We occasionally see the following exception. It seems to be dependant on whether the search contains unicode characters or not.
{
"error": {
"root_cause": [
{
"type": "too_complex_to_determinize_exception",
"reason": "too_complex_to_determinize_exception: Determinizing automaton with 18934 states and 27853 transitions would result in more than 10000 states."
}
],
"type": "search_phase_execution_exception",
"reason": "all shards failed",
"phase": "query",
"grouped": true,
"failed_shards": [
{
"shard": 0,
"index": "redacted",
"node": "pxuPrKQMSdq1c1p8Cwrb9Q",
"reason": {
"type": "too_complex_to_determinize_exception",
"reason": "too_complex_to_determinize_exception: Determinizing automaton with 18934 states and 27853 transitions would result in more than 10000 states."
}
}
]
},
"status": 500
}
We limit our search input field to 250 characters.
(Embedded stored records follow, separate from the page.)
def deltaPacketSlot (l : LaneId) (sl : Slot) (s : State) : State :=
  s.modLane l fun x => { x with alloc := deltaSlot (allocIn s l) sl.stop x.alloc }

/-- What an allocation solve leaves beside its result: its counts (Table 20.4), overflow (R280), and ITER_SHORT for a deadline (R61). -/
def allocCounts (l : LaneId) (sl : Slot) (ignored : Nat) (s : State) : State :=
  let a := (s.lane l).alloc
  let r := a.result
  let limit := imgIterLimit ((s.laneImg l).getD [])
  let s0 := s.modLane l fun x => { x with longOut := vmodN x.longOut r.outcome (· + 1) }
  let s1 := count (some l) 0x0301 r.outcome 1 (count (some l) 0x0302 0xFF r.piv (count (some l) 0x0304 0xFF (a.deltaIgn - ignored) s0))
  let s2 := match r.ovf with
    | some k => spireOverflow l 7 k s1
    | none => s1
  if r.outcome = 2 ∨ r.outcome = 3 ∨ r.outcome = 8 then violate l 2 sl.island sl.slot (limit - r.iters) s2 else s2

def allocationSlot (l : LaneId) (setupClk iterClk : Nat) (stop : Option StopAt) (sl : Slot) (s : State) : State :=
  let x := s.lane l
  let a := allocSolve (allocIn s l) sl.start setupClk iterClk stop x.alloc
  allocCounts l sl x.alloc.deltaIgn (s.setLane l (qDrain 7 { x with alloc := a }))

/-- The solve that its end tick stops. The clocks that its set-up and its longest iteration had used are free: the command carries none (log entry 51). -/
def deadlineSlot (l : LaneId) (stop : StopAt) (sl : Slot) (s : State) : State :=
  let iter := if stop = .setup ∨ stop = .between 0 ∨ stop = .within 0 then 0 else Config.freeNat (s.free + 1) % 2 ^ 32
  allocationSlot l (Config.freeNat s.free % 2 ^ 32) iter (some stop) sl (s.useFree 2)

/-- The Q10 transfer enters its queue entry by entry; an entry that finds it full is lost (R28). -/
def q10Send (l : LaneId) (words : List (List Nat)) (s : State) : State :=
  words.zipIdx.foldl (fun t p =>
    if (t.lane l).bus.q10.length < qDepth 10 then t.modLane l fun x => { x with bus := { x.bus with q10 := x.bus.q10 ++ [(p.2, p.1)] } }
    else queueOvf l 10 2 t) s

/-- The output stage at its end: the Q10 transfer and the digest; an overflow leaves the commands of the cycle before (R280, R319, R398). -/
def outputSlot (l : LaneId) (_ : Slot) (s : State) : State :=
  let x := s.lane l
  let r := outputStage (allocIn s l) x.alloc
  match r.2 with
  | some k => digestSend l true (spireOverflow l 8 k (s.setLane l { x with alloc := r.1 }))
  | none =>
    let s1 := q10Send l (q10Words (tmCount (section_ s l secThrusters)) r.1.q10) (s.setLane l { x with alloc := r.1 })
    digestSend l false s1

/-! Spare slots (R52, R299, R410). -/

/-- A spare slot named by number, whose work is run once in a cycle when it ends. -/
def spareSlot (l : LaneId) (n : Nat) (ok : Slot → Bool) (k : Slot → State → State) (s : State) : State :=
  match (s.laneImg l).bind fun i => imgSlotNum i (s.lane l).pmu.tier n with
  | some sl => if ok sl then slotWork l sl.purpose (fun _ => some sl) (·.stop) k s else s
  | none => s

/-- The failure group that LONG_CYCLE_PLAN gives to a phase; 0 is self-test. -/
def planNow (s : State) (l : LaneId) : Nat := imgPlan ((s.laneImg l).getD []) s.phase

/-- One step of the failure group of the phase; the last one that the plan gives it judges its status (R299, R300). -/
def consequenceWork (l : LaneId) (ok : Bool) (s : State) : State :=
  let i := (s.laneImg l).getD []
  let g := planNow s l
  let more := (List.range 50).any fun p => decide (s.phase < p) && imgPlan i p == g
  let x := s.lane l
  let a := cqStep (allocIn s l) s.phase (g - 1) ok (!more) x.alloc
  let s1 := s.setLane l { x with alloc := a }
  match (vget a.cq.groups (g - 1)).solve.ovf with
  | some k => if (vget x.alloc.cq.groups (g - 1)).solve.ovf = none then spireOverflow l 9 k s1 else s1
  | none => s1

/-- The engine that the rotation of R410 tests in this long cycle, as digest byte 37 numbers it: 1 Cupola, 2 control engine, 3 Spire. -/
def testEngine (s : State) : Nat := s.time.cycle / 50 % 3 + 1
/-- The engine of an island, 0 for an island without self-test segments. -/
def engineOf (island : Nat) : Nat := match island with
  | 1 => 1
  | 3 => 2
  | 2 => 3
  | _ => 0

/-- A spare slot that carries a self-test segment in this phase (Table 2.13, R410). -/
def segmentSlot (s : State) (l : LaneId) (sl : Slot) : Bool := engineOf sl.island != 0 && (sl.purpose == 10 || (sl.purpose == 9 && planNow s l == 0))
/-- A slot in which a segment runs now: of the engine in rotation, or one that was discarded in the long cycle before (R52, R410). -/
def testSlot (s : State) (l : LaneId) (sl : Slot) : Bool :=
  segmentSlot s l sl && (engineOf sl.island == testEngine s || (s.lane l).test.again.contains sl.slot)

/-- A self-test segment completes: it is reported in the next digest, and the engine in rotation in Table 15.5. -/
def testWork (l : LaneId) (e : Nat) (pass : Bool) (s : State) : State :=
  s.modLane l fun x => { x with test := { x.test with
    report := e + at1 7 pass, engine := if e = testEngine s then e else x.test.engine
    passed := if e ≠ testEngine s then x.test.passed else if x.test.engine = e then x.test.passed && pass else pass } }

/-- A segment that has run is no longer to be repeated. -/
def testRepeated (l : LaneId) (sl : Slot) (s : State) : State := s.modLane l fun x => { x with test := { x.test with again := x.test.again.erase sl.slot } }

/-- A piece of a spare slot is discarded: a self-test segment is repeated in the next long cycle (R52). -/
def testDiscard (l : LaneId) (sl : Slot) (s : State) : State :=
  if testSlot s l sl then testRepeated l sl (s.modLane l fun x => { x with test := { x.test with redo := x.test.redo ++ [sl.slot] } }) else s

/-- A failed built-in test of an island of a lane, or of the Sky and Watchtower dies (R528). -/
def builtinFail (l : Option LaneId) (island : Nat) (s : State) : State :=
  match l with
  | some k => count (some k) (256 * (island + 1) + 0xF0) 0xFF 1 (s.modLane k fun x => { x with test := { x.test with fail := true } })
  | none => count none (if island = 0 then 0x0BF0 else 0x0CF0) 0xFF 1 s
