-- ==== Sys2Proof/Machine/KeepOps.lean ====
section
/-! DEFINITION. Keep and Lantern over the whole state (chapters 18 and 19): the events that drive their units. -/

namespace Sys2Proof.Machine

/-! Keep. -/

/-- The types of Table 18.3 that are integrity records; of an ALARM the lane says whether its severity makes it one (R490). -/
def recordIntegrity (typ : Nat) (asked : Bool) : Bool :=
  if typ = 3 then asked else [1, 2, 4, 5, 6, 8, 11, 13, 14, 15].contains typ

/-- KEEP_RECORD_ENQUEUE (R489, R491): from a lane's mailbox, or from the Watchtower. -/
def enqueueWork (src : Option LaneId) (typ : Nat) (integ : Bool) (payload : Bytes) (s : State) : State :=
  let runs := match src with
    | some l => s.laneRuns l && !(s.lane l).wtFault
    | none => true
  if s.power.booted && runs then keepPut src typ (recordIntegrity typ integ) payload s else s

/-- The records dropped by the budget are reported once it holds 24 bytes (R491). -/
def pollDrops (s : State) : State := s.modKeep (keepPoll s.time.us (keepCycle s))

/-- FLASH_UNIT_DONE (R486, R494). A LANTERN slot written shows in LTN_BOOK_SEQ (Table 19.5). -/
def unitDone (ok : Bool) (s : State) : State :=
  if s.power.booted then
    let s1 := pollDrops (s.modKeep (flashUnitDone s.time.us ok))
    if s1.keep.flash.lanternSeq = s.keep.flash.lanternSeq then s1
    else s1.modLantern fun x => { x with bookSeq := u32 (s1.keep.flash.lantern.getD []) 0 }
  else s

/-- A unit waits or is in progress. -/
def unitWaits (k : KeepState) (p : FlashUnit → Bool) : Bool :=
  k.units.any p || match k.busy with
    | some (u, _) => p u
    | none => false

/-- A Keep task that falls due in operating time; none during a power failure. -/
def keepDue (due : Bool) (f : State → State) (s : State) : State := if s.power.booted && !s.power.pfail && s.keep.st != 3 && due then f s else s

/-- TALLY_PERIODIC (R487): every 360 s. -/
def tallyWork (s : State) : State :=
  keepDue (decide (s.keep.lastTally + 360 ≤ opSecs s.time.us s.keep) && !unitWaits s.keep (· == .tally 1))
    (fun t => t.modKeep (addUnit (.tally 1))) s

/-- SUMMARY_WRITE (R496, R498): every 3,600 s, with the HISTOGRAM records. -/
def summaryWork (s : State) : State :=
  keepDue (decide (s.keep.lastSummary + 3600 ≤ opSecs s.time.us s.keep)) (fun t =>
    let t1 := t.modKeep fun k => addUnit (.summary summaryUnits) { k with lastSummary := opSecs t.time.us k }
    (t.keep.hists.zipIdx.flatMap fun h => histRecords (h.2 + 1) h.1).foldl (fun u b => keepPut none 10 false b u) t1) s

/-- The sectors of DESCRIPTOR, SAFETY and the image slots, with the operating second of their last write; one that this log does not name was
written when the flash was made up. -/
def refreshable (f : FlashState) : List (Nat × Nat) :=
  f.written ++ (([0x0, 0x1000] : List Nat).filter fun a => !f.written.any (·.1 == a)).map fun a => (a, 0)

/-- SECTOR_REFRESH (R500, R501): one sector per 10 s, 5 years after its last write, with 3 free STATE positions. -/
def refreshWork (s : State) : State :=
  let k := s.keep
  match (refreshable k.flash).find? fun p => decide (p.2 + 157680000 ≤ opSecs s.time.us k) with
  | some (a, _) =>
    let idle := !k.refreshing && !unitWaits k (fun u => u.prio == 8) && decide (k.flash.statePos + 3 ≤ 1024)
    keepDue (idle && decide (k.lastRefreshUs + 10000000 ≤ s.time.us))
      (fun t => t.modKeep fun k => addUnit (.refreshCopy a) { k with lastRefreshUs := t.time.us }) s
  | none => s

/-- A die's domains are on: its temperature enters its histogram (R496). -/
def dieOn (s : State) (die : Nat) : Bool :=
  match die with
  | 0 => s.power.laneOn .A
  | 1 => s.power.laneOn .B
  | 2 => s.power.skyOn
  | _ => true

def addBins (bins : List (Nat × Nat × Nat)) (s : State) : State :=
  s.modKeep fun k => { k with hists := bins.foldl (fun h b => histAdd b.1 b.2.1 b.2.2 h) k.hists }

/-- A candidate extreme (R497). -/
def addExtreme (s : State) (e : Nat × Nat × Int × Int) : State :=
  let r := extremeStep e.1 e.2.1 e.2.2.1 e.2.2.2 s.keep.powerCycle (opSecs s.time.us s.keep) s.keep.extremes
  let s1 := s.modKeep fun k => { k with extremes := r.1 }
  match r.2 with
  | some b => keepPut none 9 false b s1
  | none => s1

/-- KEEP_HISTOGRAM_SAMPLE (R496, R497) at a long-cycle boundary: the dies' temperatures, and the ACTIVE lane's summary of the long cycle that ended. -/
def histogramWork (s : State) : State :=
  if s.phase = 0 then
    keepDue true (fun t0 => atTick 151 t0.time.tick (fun t =>
      let dies := ((List.range 4).filter (dieOn t)).map fun d => (d + 1, tempBin (vget t.power.temps d), 1)
      let sm := t.keep.sample.getD {}
      sm.exts.foldl addExtreme (addBins (dies ++ sm.bins) (t.modKeep fun k => { k with sample := none }))) t0) s
  else s

/-! Lantern. -/

/-- Domain 1 is on while an update runs (R37, R505). -/
def pumpDomain (s : State) : State := s.modPower fun p => { p with on := vmodN p.on 1 fun _ => s.lantern.pumpOn }

/-- LANTERN_UPDATE_START (R510, R514). -/
def updateStart (s : State) : State :=
  if s.power.booted && !s.power.pfail then pumpDomain (s.modLantern fun _ => (ltnStart s.time.us s.lantern).1) else s

/-- PUMP_RAILS_READY (R505). -/
def railsReady (s : State) : State := s.modLantern fun x => (ltnRails s.time.us x).1

/-- PUMP_RAIL_FAULT (R505). -/
def railFault (s : State) : State := pumpDomain (s.modLantern ltnRailFault)

/-- The check-value screen of the pending block is what the update has drawn: DISPLAYED (R386). -/
def nowDisplayed (t : Target) (s : State) : Bool :=
  match s.safety.pending with
  | some b => t == checkTarget s b
  | none => false

/-- LANTERN_UPDATE_END (R508, R510): the book and the identifier follow; after the clear of start-up the status screen is drawn. -/
def updateEnd (s : State) : State :=
  match s.lantern.run with
  | some r =>
    if r.driven then
      let e := ltnEnd (statusTarget s) s.lantern
      let s1 := pumpDomain (s.modLantern fun _ => { e.1 with lastStatus := if r.target.clear && s.lantern.st == 1 then some (statusContent s) else e.1.lastStatus })
      syncReserved (if e.2 && nowDisplayed r.target s then s1.modSafety fun x => { x with displayed := true } else s1)
    else s
  | none => s

/-- PANEL_TEMP_SAMPLE (R511): in Q8.8. -/
def panelTemp (t : Int) (s : State) : State := if s.power.booted then s.modLantern (tempSample t) else s

/-- The alarms of severity 3 on a rendered status screen (R512). -/
def severeOn (content : Bytes) : List Nat :=
  let n := (content.length - 14) / 3
  ((List.range n).filter fun k => u8 content (14 + 3 * k) == 3).map fun k => u16 content (15 + 3 * k)

/-- STATUS_RENDER (R510, R512): in mode 0 a changed status screen asks for an update; in mode 1 one that shows a new alarm of severity 3. -/
def renderWork (s : State) : State :=
  let c := statusContent s
  let old := s.lantern.lastStatus.getD []
  let asks := if s.lantern.mode = 0 then s.lantern.lastStatus != some c else (severeOn c).any fun a => !(severeOn old).contains a
  if s.power.booted && !s.lantern.reserved && asks then
    s.modLantern fun x => ltnRequest (statusTarget s) { x with lastStatus := some c }
  else s

/-- BOOK_SAVE (R509): every 3,600 s of operating time. -/
def bookSave (s : State) : State :=
  let secs := opSecs s.time.us s.keep
  keepDue (decide (s.lantern.lastSave + 3600 ≤ secs) && !s.lantern.table.isEmpty && decide (0 < ltnPixels s.lantern.table)) (fun t =>
    (t.modKeep (addUnit (.lantern lanternUnits (ltnSlot secs t.lantern)))).modLantern fun x => { x with lastSave := secs }) s

end Sys2Proof.Machine
end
If I search for 250 a it works fine. However, if I use 250 วั we see this exception. Why is this the case? How can I impose a safe limit on my input field if it is dependent on the character encoding?
Here is a more specific example, this time it fails with even fewer characters!
{
"query": {
"bool": {
"should": [
{
"multi_match": {
"fields": [
"body_text.analyzed_unigram"
],
"query": "วัวัวัวัวัวัวัวัวัวัวัวัวัวัวัวัวัวัวัวัวัวัวัวัวัวัวัวัวัวัวัวัวัวัวัวัวัวัวัวัวัวัวั",
"operator": "or",
"fuzziness": "auto",
"prefix_length": 3
}
}
]
}
}
}
{
"error": {
"root_cause": [
{
"type": "too_complex_to_determinize_exception",
"reason": "too_complex_to_determinize_exception: Determinizing automaton with 18934 states and 27853 transitions would result in more than 10000 states."
}
],
"type": "search_phase_execution_exception",
"reason": "all shards failed",
"phase": "query",
"grouped": true,
"failed_shards": [
{
"shard": 0,
"index": "article_search_production_v2",
"node": "pxuPrKQMSdq1c1p8Cwrb9Q",
"reason": {
"type": "too_complex_to_determinize_exception",
"reason": "too_complex_to_determinize_exception: Determinizing automaton with 18934 states and 27853 transitions would result in more than 10000 states."
}
}
]
},
"status": 500
}
{
"query": {
"bool": {
"should": [
{
"multi_match": {
"fields": [
"body_text.analyzed_unigram"
],
"query": "aaaaaaaaaaaaaaaaaaaaaaaaaaaaaaaaaaaaaaaaaaaaaaaaaaaaaaaaaaaaaaaaaaaaaaaaaaaaaaaaaaaaaa",
"operator": "or",
"fuzziness": "auto",
"prefix_length": 3
}
}
]
}
}
}
{"took":6,"timed_out":false,"_shards":{"total":2,"successful":2,"skipped":0,"failed":0},"hits":{"total":202,"max_score":0.0,"hits":[]...